It's also unusual in that the external 12V supply provides the negative voltage direct to the electronics, and the positive supply is provided by a 12-24V boost converter. The IC is actually designed for use with flyback 'off-line' (i.e. directly from the mains), but it works perfectly in this 'new' role. The IC is the UC3845A, which is available in both SMD and through-hole versions. Costing under AU$2.00 apiece, it's cheap, and has all the functions necessary to boost 12V to 24V at currents up to 150mA. While it's certainly possible to get more current from the circuit, 150mA is sufficient for the vast majority of preamps, crossovers and other circuitry that it's likely to be used with. D1 must be a high speed diode, such as the UF4004 shown, or other high speed/ ultra-fast diode with a voltage rating at least equal to the output voltage (i.e. 24V as shown), but preferably higher. A Schottky diode can also be used, but most are relatively low voltage. The diode also must be able to handle the average DC output current.
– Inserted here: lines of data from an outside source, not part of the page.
theorem winWrite_kept {s₀ : State} {m : Master} {w o : Nat} {v : Word} {s : State} (hK : Kept s₀ s) : Kept s₀
    (winWrite s m w o v) := by
  unfold winWrite
  repeat' first
      | (with_reducible first
          | assumption | apply chWrite_kept | apply tpWrite_kept | apply veWrite_kept | apply sqWrite_kept
          | apply gcWrite_kept | apply prWrite_kept | apply btWrite_kept | apply heWrite_kept | apply mbWrite_kept
          | apply pdWrite_kept | apply stWrite_kept | apply lcWrite_kept | apply inWrite_kept | apply kvWrite_kept
          | apply ecWrite_kept | apply wdWrite_kept | apply fbWrite_kept | apply grWrite_kept | apply Kept.foldl
          | rfl)
      | (intro _) | with_reducible apply Kept.ite | split | with_reducible refine Kept.mk' ?_ ?_ ?_ ?_

theorem regWrite_kept {s₀ : State} {m : Master} {a : Nat} {v : Word} {s : State} (hK : Kept s₀ s) : Kept s₀
    (regWrite s m a v) := by
  unfold regWrite
  repeat' first
      | (with_reducible first | assumption | apply winWrite_kept | apply Kept.foldl | rfl) | (intro _)
      | with_reducible apply Kept.ite | split | with_reducible refine Kept.mk' ?_ ?_ ?_ ?_

theorem rcShare_kept {s₀ : State} {w o : Nat} {e : ReadFx} {s : State} (hK : Kept s₀ s) : Kept s₀ (rcShare s w o
    e) := by
  unfold rcShare
  repeat' first
      | (with_reducible first | assumption | apply Kept.foldl | rfl) | (intro _) | with_reducible apply Kept.ite
      | split | with_reducible refine Kept.mk' ?_ ?_ ?_ ?_

theorem gcReadFx_kept {s₀ : State} {o : Nat} {e : ReadFx} {s : State} (hK : Kept s₀ s) : Kept s₀ (gcReadFx s o e) := by
  unfold gcReadFx
  repeat' first
      | (with_reducible first | assumption | apply modPortal_kept | apply Kept.foldl | rfl) | (intro _)
      | with_reducible apply Kept.ite | split | with_reducible refine Kept.mk' ?_ ?_ ?_ ?_

theorem chReadFx_kept {s₀ : State} {m : Master} {w o : Nat} {e : ReadFx} {s : State} (hK : Kept s₀ s) : Kept s₀
    (chReadFx s m w o e) := by
  unfold chReadFx
  repeat' first
      | (with_reducible first | assumption | apply modCh_kept | apply modSel_kept | apply Kept.foldl | rfl)
      | (intro _) | with_reducible apply Kept.ite | split | with_reducible refine Kept.mk' ?_ ?_ ?_ ?_

theorem veReadFx_kept {s₀ : State} {o : Nat} {v : Word} {s : State} (hK : Kept s₀ s) : Kept s₀ (veReadFx s o v) := by
  unfold veReadFx
  repeat' first
      | (with_reducible first | assumption | apply modCh_kept | apply Kept.foldl | rfl) | (intro _)
      | with_reducible apply Kept.ite | split | with_reducible refine Kept.mk' ?_ ?_ ?_ ?_

theorem ecReadFx_kept {s₀ : State} {o : Nat} {v : Word} {s : State} (hK : Kept s₀ s) : Kept s₀ (ecReadFx s o v) := by
  unfold ecReadFx
  repeat' first
      | (with_reducible first | assumption | apply Kept.foldl | rfl) | (intro _) | with_reducible apply Kept.ite
      | split | with_reducible refine Kept.mk' ?_ ?_ ?_ ?_

theorem btReadFx_kept {s₀ : State} {o : Nat} {v : Word} {s : State} (hK : Kept s₀ s) : Kept s₀ (btReadFx s o v) := by
  unfold btReadFx
  repeat' first
      | (with_reducible first | assumption | apply Kept.foldl | rfl) | (intro _) | with_reducible apply Kept.ite
      | split | with_reducible refine Kept.mk' ?_ ?_ ?_ ?_

theorem mbReadFx_kept {s₀ : State} {m : Master} {o : Nat} {v : Word} {s : State} (hK : Kept s₀ s) : Kept s₀
    (mbReadFx s m o v) := by
  unfold mbReadFx
  repeat' first
      | (with_reducible first | assumption | apply tallySnap_kept | apply lockRead_kept | apply Kept.foldl | rfl)
      | (intro _) | with_reducible apply Kept.ite | split | with_reducible refine Kept.mk' ?_ ?_ ?_ ?_

theorem fbReadFx_kept {s₀ : State} {o : Nat} {v : Word} {s : State} (hK : Kept s₀ s) : Kept s₀ (fbReadFx s o v) := by
  unfold fbReadFx
  repeat' first
      | (with_reducible first | assumption | apply modFlue_kept | apply Kept.foldl | rfl) | (intro _)
      | with_reducible apply Kept.ite | split | with_reducible refine Kept.mk' ?_ ?_ ?_ ?_

theorem prReadFx_kept {s₀ : State} {o : Nat} {v : Word} {s : State} (hK : Kept s₀ s) : Kept s₀ (prReadFx s o v) := by
  unfold prReadFx
  repeat' first
      | (with_reducible first | assumption | apply Kept.foldl | rfl) | (intro _) | with_reducible apply Kept.ite
      | split | with_reducible refine Kept.mk' ?_ ?_ ?_ ?_

theorem winReadFx_kept {s₀ : State} {m : Master} {w o : Nat} {e : ReadFx} {s : State} (hK : Kept s₀ s) : Kept s₀
    (winReadFx s m w o e) := by
  unfold winReadFx
  repeat' first
      | (with_reducible first
          | assumption | apply fbReadFx_kept | apply btReadFx_kept | apply ecReadFx_kept | apply gcReadFx_kept
          | apply rtcLatch_kept | apply mbReadFx_kept | apply prReadFx_kept | apply chReadFx_kept
          | apply veReadFx_kept | apply Kept.foldl | rfl)
      | (intro _) | with_reducible apply Kept.ite | split | with_reducible refine Kept.mk' ?_ ?_ ?_ ?_

theorem regReadFx_kept {s₀ : State} {m : Master} {e : ReadFx} {s : State} (hK : Kept s₀ s) : Kept s₀ (regReadFx s
    m e) := by
  unfold regReadFx
  repeat' first
      | (with_reducible first | assumption | apply rcShare_kept | apply winReadFx_kept | apply Kept.foldl | rfl)
      | (intro _) | with_reducible apply Kept.ite | split | with_reducible refine Kept.mk' ?_ ?_ ?_ ?_

theorem readAt_kept {s₀ : State} {m : Master} {a : Nat} {s : State} (hK : Kept s₀ s) : Kept s₀ (readAt s m a) := by
  unfold readAt
  repeat' first
      | (with_reducible first | assumption | apply regReadFx_kept | apply Kept.foldl | rfl) | (intro _)
      | with_reducible apply Kept.ite | split | with_reducible refine Kept.mk' ?_ ?_ ?_ ?_

end Sys2Proof.Machine
end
Figure 1 - 12V To ±12V Converter Circuit
The output connections look weird, because the -12V rail is used as the negative output. Note that the DC input connector must not be connected to chassis, because the negative terminal is usually grounded. With some of the connectors available, it will have to be isolated from the chassis by using plastic insulators or some other means as appropriate for the connector (and chassis) you are using. I have to leave that to the constructor. While it would be possible to wire the connector with the centre pin as negative, the vast majority of power supplies assume it's the positive connection. Getting that wrong may kill the external power supply. Some have short-circuit protection, but not all.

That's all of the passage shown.